● TASK REQUIREMENTS: Please quote exactly the lines below from the line containing "(s.setI a).present = s.present := rfl" to the line containing "l).dt = s.dt := rfl", both lines included, and nothing else.

● STUDY MATERIAL:
*-*-*
-- ==== Sys2Proof/Laws/State.lean ====
section
/-! SUPPORT. One lemma per field per update of State, and what a register or a byte reads as after an update of something
else: true by rfl, so that no later proof unfolds a record update. -/

namespace Sys2Proof.Machine

variable (s : State)

@[simp] theorem State.writeV_mem (x : RegIdx) (b : Byte) : (s.writeV x b).mem = s.mem := rfl
@[simp] theorem State.writeV_v (x : RegIdx) (b : Byte) : (s.writeV x b).v = s.v.set x b := rfl
@[simp] theorem State.writeV_i (x : RegIdx) (b : Byte) : (s.writeV x b).i = s.i := rfl
@[simp] theorem State.writeV_pc (x : RegIdx) (b : Byte) : (s.writeV x b).pc = s.pc := rfl
@[simp] theorem State.writeV_stack (x : RegIdx) (b : Byte) : (s.writeV x b).stack = s.stack := rfl
@[simp] theorem State.writeV_dt (x : RegIdx) (b : Byte) : (s.writeV x b).dt = s.dt := rfl
@[simp] theorem State.writeV_st (x : RegIdx) (b : Byte) : (s.writeV x b).st = s.st := rfl
@[simp] theorem State.writeV_status (x : RegIdx) (b : Byte) : (s.writeV x b).status = s.status := rfl
@[simp] theorem State.writeV_cfg (x : RegIdx) (b : Byte) : (s.writeV x b).cfg = s.cfg := rfl
@[simp] theorem State.writeV_inputs (x : RegIdx) (b : Byte) : (s.writeV x b).inputs = s.inputs := rfl
@[simp] theorem State.writeV_schedule (x : RegIdx) (b : Byte) : (s.writeV x b).schedule = s.schedule := rfl
@[simp] theorem State.writeV_drawn (x : RegIdx) (b : Byte) : (s.writeV x b).drawn = s.drawn := rfl
@[simp] theorem State.writeV_present (x : RegIdx) (b : Byte) : (s.writeV x b).present = s.present := rfl
@[simp] theorem State.readByte_writeV (x : RegIdx) (b : Byte) (c : Addr) : (s.writeV x b).readByte c = s.readByte c := rfl

@[simp] theorem State.setI_mem (a : Word) : (s.setI a).mem = s.mem := rfl
@[simp] theorem State.setI_v (a : Word) : (s.setI a).v = s.v := rfl
@[simp] theorem State.setI_i (a : Word) : (s.setI a).i = a := rfl
@[simp] theorem State.setI_pc (a : Word) : (s.setI a).pc = s.pc := rfl
@[simp] theorem State.setI_stack (a : Word) : (s.setI a).stack = s.stack := rfl
@[simp] theorem State.setI_dt (a : Word) : (s.setI a).dt = s.dt := rfl
@[simp] theorem State.setI_st (a : Word) : (s.setI a).st = s.st := rfl
@[simp] theorem State.setI_status (a : Word) : (s.setI a).status = s.status := rfl
@[simp] theorem State.setI_cfg (a : Word) : (s.setI a).cfg = s.cfg := rfl
@[simp] theorem State.setI_inputs (a : Word) : (s.setI a).inputs = s.inputs := rfl
@[simp] theorem State.setI_schedule (a : Word) : (s.setI a).schedule = s.schedule := rfl
@[simp] theorem State.setI_drawn (a : Word) : (s.setI a).drawn = s.drawn := rfl
@[simp] theorem State.setI_present (a : Word) : (s.setI a).present = s.present := rfl
@[simp] theorem State.readV_setI (a : Word) (r : RegIdx) : (s.setI a).readV r = s.readV r := rfl
@[simp] theorem State.readByte_setI (a : Word) (c : Addr) : (s.setI a).readByte c = s.readByte c := rfl

@[simp] theorem State.setPc_mem (a : Word) : (s.setPc a).mem = s.mem := rfl
@[simp] theorem State.setPc_v (a : Word) : (s.setPc a).v = s.v := rfl
@[simp] theorem State.setPc_i (a : Word) : (s.setPc a).i = s.i := rfl
@[simp] theorem State.setPc_pc (a : Word) : (s.setPc a).pc = a := rfl
@[simp] theorem State.setPc_stack (a : Word) : (s.setPc a).stack = s.stack := rfl
@[simp] theorem State.setPc_dt (a : Word) : (s.setPc a).dt = s.dt := rfl
@[simp] theorem State.setPc_st (a : Word) : (s.setPc a).st = s.st := rfl
@[simp] theorem State.setPc_status (a : Word) : (s.setPc a).status = s.status := rfl
@[simp] theorem State.setPc_cfg (a : Word) : (s.setPc a).cfg = s.cfg := rfl
@[simp] theorem State.setPc_inputs (a : Word) : (s.setPc a).inputs = s.inputs := rfl
@[simp] theorem State.setPc_schedule (a : Word) : (s.setPc a).schedule = s.schedule := rfl
@[simp] theorem State.setPc_drawn (a : Word) : (s.setPc a).drawn = s.drawn := rfl
@[simp] theorem State.setPc_present (a : Word) : (s.setPc a).present = s.present := rfl
@[simp] theorem State.readV_setPc (a : Word) (r : RegIdx) : (s.setPc a).readV r = s.readV r := rfl
@[simp] theorem State.readByte_setPc (a : Word) (c : Addr) : (s.setPc a).readByte c = s.readByte c := rfl

@[simp] theorem State.setStack_mem (l : List Word) : (s.setStack l).mem = s.mem := rfl
@[simp] theorem State.setStack_v (l : List Word) : (s.setStack l).v = s.v := rfl
@[simp] theorem State.setStack_i (l : List Word) : (s.setStack l).i = s.i := rfl
@[simp] theorem State.setStack_pc (l : List Word) : (s.setStack l).pc = s.pc := rfl
@[simp] theorem State.setStack_stack (l : List Word) : (s.setStack l).stack = l := rfl
@[simp] theorem State.setStack_dt (l : List Word) : (s.setStack l).dt = s.dt := rfl
@[simp] theorem State.setStack_st (l : List Word) : (s.setStack l).st = s.st := rfl
@[simp] theorem State.setStack_status (l : List Word) : (s.setStack l).status = s.status := rfl
@[simp] theorem State.setStack_cfg (l : List Word) : (s.setStack l).cfg = s.cfg := rfl
@[simp] theorem State.setStack_inputs (l : List Word) : (s.setStack l).inputs = s.inputs := rfl
@[simp] theorem State.setStack_schedule (l : List Word) : (s.setStack l).schedule = s.schedule := rfl
@[simp] theorem State.setStack_drawn (l : List Word) : (s.setStack l).drawn = s.drawn := rfl
@[simp] theorem State.setStack_present (l : List Word) : (s.setStack l).present = s.present := rfl
@[simp] theorem State.readV_setStack (l : List Word) (r : RegIdx) : (s.setStack l).readV r = s.readV r := rfl
@[simp] theorem State.readByte_setStack (l : List Word) (c : Addr) : (s.setStack l).readByte c = s.readByte c := rfl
*-*-*
● RESPONSE:
@[simp] theorem State.setI_present (a : Word) : (s.setI a).present = s.present := rfl
@[simp] theorem State.readV_setI (a : Word) (r : RegIdx) : (s.setI a).readV r = s.readV r := rfl
@[simp] theorem State.readByte_setI (a : Word) (c : Addr) : (s.setI a).readByte c = s.readByte c := rfl

@[simp] theorem State.setPc_mem (a : Word) : (s.setPc a).mem = s.mem := rfl
@[simp] theorem State.setPc_v (a : Word) : (s.setPc a).v = s.v := rfl
@[simp] theorem State.setPc_i (a : Word) : (s.setPc a).i = s.i := rfl
@[simp] theorem State.setPc_pc (a : Word) : (s.setPc a).pc = a := rfl
@[simp] theorem State.setPc_stack (a : Word) : (s.setPc a).stack = s.stack := rfl
@[simp] theorem State.setPc_dt (a : Word) : (s.setPc a).dt = s.dt := rfl
@[simp] theorem State.setPc_st (a : Word) : (s.setPc a).st = s.st := rfl
@[simp] theorem State.setPc_status (a : Word) : (s.setPc a).status = s.status := rfl
@[simp] theorem State.setPc_cfg (a : Word) : (s.setPc a).cfg = s.cfg := rfl
@[simp] theorem State.setPc_inputs (a : Word) : (s.setPc a).inputs = s.inputs := rfl
@[simp] theorem State.setPc_schedule (a : Word) : (s.setPc a).schedule = s.schedule := rfl
@[simp] theorem State.setPc_drawn (a : Word) : (s.setPc a).drawn = s.drawn := rfl
@[simp] theorem State.setPc_present (a : Word) : (s.setPc a).present = s.present := rfl
@[simp] theorem State.readV_setPc (a : Word) (r : RegIdx) : (s.setPc a).readV r = s.readV r := rfl
@[simp] theorem State.readByte_setPc (a : Word) (c : Addr) : (s.setPc a).readByte c = s.readByte c := rfl

@[simp] theorem State.setStack_mem (l : List Word) : (s.setStack l).mem = s.mem := rfl
@[simp] theorem State.setStack_v (l : List Word) : (s.setStack l).v = s.v := rfl
@[simp] theorem State.setStack_i (l : List Word) : (s.setStack l).i = s.i := rfl
@[simp] theorem State.setStack_pc (l : List Word) : (s.setStack l).pc = s.pc := rfl
@[simp] theorem State.setStack_stack (l : List Word) : (s.setStack l).stack = l := rfl
@[simp] theorem State.setStack_dt (l : List Word) : (s.setStack l).dt = s.dt := rfl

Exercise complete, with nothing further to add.